Il apparaissait également, que six nouveaux bénéficiaires avaient été créés dans le logiciel sur la période, étant cependant relevé que les intimées reconnaissent elles-mêmes que 'la création de 6 nouveaux bénéficiaires dans le système n’avait rien d’exceptionnel et correspond au nombre habituel de nouveaux bénéficiaires enregistrés sur une durée moyenne d’un mois. Il est d’ailleurs en pratique très difficile de se rendre compte de l’ajout d’un bénéficiaire dans le système.'
Il convient encore d’observer que le montant des virements n’était pas nécessairement inhabituel au regard, notamment, des mouvements observés sur la période et plus particulièrement concernant la société Alsace Intervention, bien qu’ils le soient davantage par leur fréquence et, s’agissant du premier virement, par son bénéficiaire initial, mais sans que cela n’apparaisse, à soi seul, comme un élément douteux.
Dans ce contexte, si les premières opérations qui ont pu, y compris la première, être validées en conformité avec le protocole adopté par les sociétés ne revêtaient pas nécessairement l’apparence suffisante d’une anomalie de nature à attirer l’attention de la banque au regard du principe de non-immixtion dans les affaires de son client, il n’en reste pas moins qu’à partir du moment où la banque avait été avisée d’une fraude en cours, elle devait faire preuve d’une vigilance toute particulière, supposant à tout le moins de s’assurer auprès du dirigeant des sociétés en cause de la réalité des opérations correspondantes. Pour autant, il appartenait également aux sociétés concernées de veiller, compte tenu des instructions données par leur dirigeant et eu égard au processus de validation interne, à la régularité des opérations passées.
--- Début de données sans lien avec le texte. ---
/-- Only the hand-over of an ECALL touches the model's own fields. -/
theorem ExecCase.sameModel_or_handOver {i : Instr} {s t : State} (h : ExecCase i s t) :
    SameModel s t ∨ (i = .ecall ∧ s.cfg.ecallHostGiven = true ∧ t = s.handOver) := by
  cases h with
  | wrote rd v _ _ ht => exact .inl (ht ▸ (setReg_jumpTo_effect s rd v _).model)
  | linked rd _ _ ht => exact .inl (ht ▸ (setReg_jumpTo_effect s rd _ _).model)
  | jumped _ _ ht => exact .inl (ht ▸ (jumpTo_effect s _).model)
  | fell _ _ ht => exact .inl (ht ▸ (jumpTo_effect s _).model)
  | stored a w v _ _ _ _ ht => exact .inl (ht ▸ ⟨rfl, rfl⟩)
  | halted ht => exact .inl (ht ▸ (halt_effect s _).model)
  | trapped c v ht => exact .inl (ht ▸ raise_sameModel s c v)
  | handed hi hh ht => exact .inr ⟨hi, hh, ht⟩

theorem step_sameModel_or_handOver {s t : State} (h : step s = .next t) :
    SameModel s t ∨ (s.handsOver ∧ t = s.handOver) := by
  cases step_cases h with
  | stopped _ ht => exact .inl (ht ▸ .refl s)
  | fetchFault _ _ ht => exact .inl (ht ▸ raise_sameModel s _ _)
  | illegal w _ _ ht => exact .inl (ht ▸ raise_sameModel s _ w)
  | ran i _ hf hc =>
    rcases hc.sameModel_or_handOver with hm | ⟨hi, hh, ht⟩
    · exact .inl hm
    · exact .inr ⟨⟨hi ▸ hf, hh⟩, ht⟩

/-- Settles O46: a step keeps the parameters and the counter, or hands an ECALL over. -/
theorem parametersNeverChange : Obligations.ParametersNeverChange := by
  intro s t h
  rcases step_sameModel_or_handOver h with ⟨hcfg, hdraws⟩ | ⟨hh, rfl⟩
  · exact ⟨hcfg, fun hne => absurd hdraws hne⟩
  · exact ⟨State.handOver_cfg s, fun _ => ⟨hh, State.handOver_hostDraws s⟩⟩

end Sys2Proof.Machine
end

section
/-! PROOFS. Proofs/State.lean: the state of spec/10_state.md: register access, creation, the register
names, what a step may write of the registers and of the report, and the invariant, kept by every step
and every move of the host. -/

namespace Sys2Proof.Machine

/-! ### Effects that change nothing, one after the other -/

theorem SameReport.refl (s : State) : SameReport s s := ⟨rfl, rfl, rfl⟩

theorem SameReport.trans {s t u : State} (hst : SameReport s t) (htu : SameReport t u) : SameReport s u :=
  ⟨htu.1.trans hst.1, htu.2.1.trans hst.2.1, htu.2.2.trans hst.2.2⟩

theorem SameModel.trans {s t u : State} (hst : SameModel s t) (htu : SameModel t u) : SameModel s u :=
  ⟨htu.1.trans hst.1, htu.2.trans hst.2⟩

/-- A register write alone: x[rd] := v, the pc where it was, and nothing else. -/
theorem setReg_effect (s : State) (rd : Reg) (v : Word) : RegisterEffect s (s.setReg rd v) rd v s.pc where
  zero := State.getReg_zero _
  written := fun hrd => State.getReg_setReg_same s hrd v
  others := fun _ hr => State.getReg_setReg_other s hr v
  pc := State.setReg_pc s rd v
  bytes := .of_mem (State.setReg_mem s rd v)
  report := ⟨State.setReg_status s rd v, State.setReg_exitCode s rd v, State.setReg_trapValue s rd v⟩
  model := ⟨State.setReg_cfg s rd v, State.setReg_hostDraws s rd v⟩

/-! ### The invariant, operation by operation -/

theorem add_four_aligned {a : Word} (h : a.toNat % 4 = 0) : (a + 4#32).toNat % 4 = 0 := by
  rw [BitVec.toNat_add, BitVec.toNat_ofNat]
  omega

/-- The invariant speaks of the parameters, the memory and the pc alone. -/
theorem State.Inv.congr {s t : State} (hs : s.Inv) (hcfg : t.cfg = s.cfg) (hmem : t.mem = s.mem)
    (hpc : t.pc.toNat % 4 = 0) : t.Inv where
  cfgLegal := hcfg ▸ hs.cfgLegal
  memCanonical := hmem ▸ hs.memCanonical
  memInRegion := by rw [hcfg, hmem]; exact hs.memInRegion
  pcAligned := hpc

theorem State.Inv.setReg {s : State} (hs : s.Inv) (r : Reg) (v : Word) : (s.setReg r v).Inv :=
  hs.congr (State.setReg_cfg s r v) (State.setReg_mem s r v) (by rw [State.setReg_pc]; exact hs.pcAligned)

theorem State.Inv.jumpTo {s : State} (hs : s.Inv) {t : Word} (ht : t.toNat % 4 = 0) : (s.jumpTo t).Inv :=
  hs.congr rfl rfl ht

theorem State.Inv.advance {s : State} (hs : s.Inv) : s.advance.Inv :=
  hs.jumpTo (add_four_aligned hs.pcAligned)

theorem State.Inv.raise {s : State} (hs : s.Inv) (c : TrapCode) (v : Word) : (s.raise c v).Inv :=
  hs.congr rfl rfl hs.pcAligned

theorem State.Inv.halt {s : State} (hs : s.Inv) (code : Word) : (s.halt code).Inv :=
  hs.congr rfl rfl hs.pcAligned

/-- Bytes stored inside the region keep the list canonical and inside the region (R40, R43). -/
theorem State.Inv.writeBytes {s : State} (hs : s.Inv) {a : Word} {n : Nat} (v : Word) (hr : InRegion s a n) :
    State.Inv { s with mem := Memory.writeBytes s.mem a.toNat v n } where
  cfgLegal := hs.cfgLegal
  memCanonical := Memory.wf_writeBytes hs.memCanonical a.toNat v n
  memInRegion := Memory.within_writeBytes hs.memInRegion v hr
  pcAligned := hs.pcAligned

/-- The collaborator's stores outside the region are no stores, so only its pc could break the
invariant (log 6, 13). -/
theorem State.Inv.handOver {s : State} (hs : s.Inv)
    (hpc : (Config.ecallHost s.hostDraws s).pc.toNat % 4 = 0) : s.handOver.Inv where
  cfgLegal := hs.cfgLegal
  memCanonical := Memory.wf_storeAll s.cfg hs.memCanonical _
  memInRegion := Memory.within_storeAll s.cfg hs.memInRegion _
  pcAligned := hpc

/-! ### The invariant in a step -/

theorem ExecCase.inv {i : Instr} {s t : State} (h : ExecCase i s t) (hs : s.Inv)
    (hpc : i = .ecall → s.cfg.ecallHostGiven = true → (Config.ecallHost s.hostDraws s).pc.toNat % 4 = 0) :
    t.Inv := by
  cases h with
  | wrote rd v _ _ ht => exact ht ▸ (hs.setReg rd v).advance
  | linked rd _ ha ht => exact ht ▸ (hs.setReg rd _).jumpTo ha
  | jumped _ ha ht => exact ht ▸ hs.jumpTo ha
  | fell _ _ ht => exact ht ▸ hs.advance
  | stored a w v _ _ _ hr ht => exact ht ▸ (hs.writeBytes v hr).advance
  | halted ht => exact ht ▸ hs.halt _
  | trapped c v ht => exact ht ▸ hs.raise c v
  | handed hi hh ht => exact ht ▸ hs.handOver (hpc hi hh)

/-- Settles O38: case by case of a step, each by what its operation does to the invariant. -/
theorem stepKeepsInvariant : Obligations.StepKeepsInvariant := by
  intro s t hs hhost h
  cases step_cases h with
  | stopped _ ht => exact ht ▸ hs
  | fetchFault _ _ ht => exact ht ▸ hs.raise _ _
  | illegal w _ _ ht => exact ht ▸ hs.raise _ w
  | ran i _ hf hc => exact hc.inv hs fun hi hh => hhost ⟨hi ▸ hf, hh⟩

/-! ### The host's calls -/

/-- Everything a call that succeeds can do (R105). -/
theorem hostCall_cases {s t : State} {c : HostCall} (h : s.hostCall c = .next t) :
    (∃ r v, t = s.setReg r v) ∨ (∃ v : Word, v.toNat % 4 = 0 ∧ t = s.jumpTo v) ∨
    (∃ a v n, InRegion s a n ∧ t = { s with mem := Memory.writeBytes s.mem a.toNat v n }) := by
  cases c with
  | setRegister i v =>
    simp only [State.hostCall, State.setRegister] at h
    split at h
    · injection h with h; exact .inl ⟨_, v, h.symm⟩
    · nomatch h
  | setPC v =>
    simp only [State.hostCall, State.setPC] at h
    split at h
    · rename_i ha; injection h with h; exact .inr (.inl ⟨v, (aligned4_iff v).mp ha, h.symm⟩)
    · nomatch h
  | write a n v =>
    cases hw : widthOfBytes n with
    | none => simp [State.hostCall, State.write, hw] at h
    | some w =>
      by_cases hr : InRegion s a w.bytes
      · simp only [State.hostCall, State.write, hw, memWrite_of_inRegion v hr, Host.Outcome.next.injEq] at h
        exact .inr (.inr ⟨a, v, w.bytes, hr, h.symm⟩)
      · rw [hostCall_of_not_inRegion hw hr] at h
        nomatch h

theorem hostCall_keeps {s t : State} {c : HostCall} (hs : s.Inv) (h : s.hostCall c = .next t) :
    t.Inv ∧ SameModel s t ∧ SameReport s t := by
  rcases hostCall_cases h with ⟨r, v, rfl⟩ | ⟨v, hv, rfl⟩ | ⟨a, v, n, hr, rfl⟩
  · exact ⟨hs.setReg r v, (setReg_effect s r v).model, (setReg_effect s r v).report⟩
  · exact ⟨hs.jumpTo hv, (jumpTo_effect s v).model, (jumpTo_effect s v).report⟩
  · exact ⟨hs.writeBytes v hr, ⟨rfl, rfl⟩, ⟨rfl, rfl, rfl⟩⟩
Dès lors, la responsabilité étant partagée entre la banque et chacune des sociétés, la cour, infirmant la décision entreprise, mettra en compte':
— au profit de la société Alsace Intervention, la somme de 14'486,89 euros, correspondant à la moitié du montant des opérations passées entre le 23'mai et le 2'juin 2022, l’une des deux opérations réalisées ayant donné lieu à un retour de fonds, à hauteur de 28'730,22 euros sur les 28'750 euros virés, de la part de l’établissement destinataire,
— au profit de la société Alsace Rénovation, la somme de 50'491 euros, correspondant à la moitié du montant des opérations passées entre le 23'mai et le 2'juin 2022.
Ces sommes porteront intérêts au taux légal à compter du présent arrêt.
Sur les dépens et les frais irrépétibles :
Chaque partie succombant partiellement, sera tenue pour moitié des dépens de l’appel, par application de l’article 696 du code de procédure civile, ainsi que de la première instance, en infirmation du jugement déféré sur cette question.
L’équité commande de ne pas faire application de l’article 700 du code de procédure civile à l’encontre de l’une ou l’autre des parties, en infirmant les dispositions du jugement déféré de ce chef.
P A R C E S M O T I F S
La Cour,
Infirme le jugement rendu le 22'octobre 2024 par la chambre commerciale du tribunal judiciaire de Saverne,
Statuant à nouveau,
Condamne la Caisse de Crédit Mutuel du Vignoble à payer':
— à la SAS Alsace Intervention, la somme de 14'486,89 euros,
— à la SAS Alsace Rénovation, la somme de 50'491 euros,
Dit que ces sommes porteront intérêts au taux légal à compter du présent arrêt,
Condamne la Caisse de Crédit Mutuel du Vignoble, d’une part, la SAS Alsace Intervention et la SAS Alsace Rénovation, d’autre part, à supporter, chacune pour leur part, la moitié des dépens de l’appel, ainsi que de la première instance,
Dit n’y avoir lieu à application de l’article 700 du code de procédure civile au bénéfice tant de la Caisse de Crédit Mutuel du Vignoble que de la SAS Alsace Intervention et de la SAS Alsace Rénovation.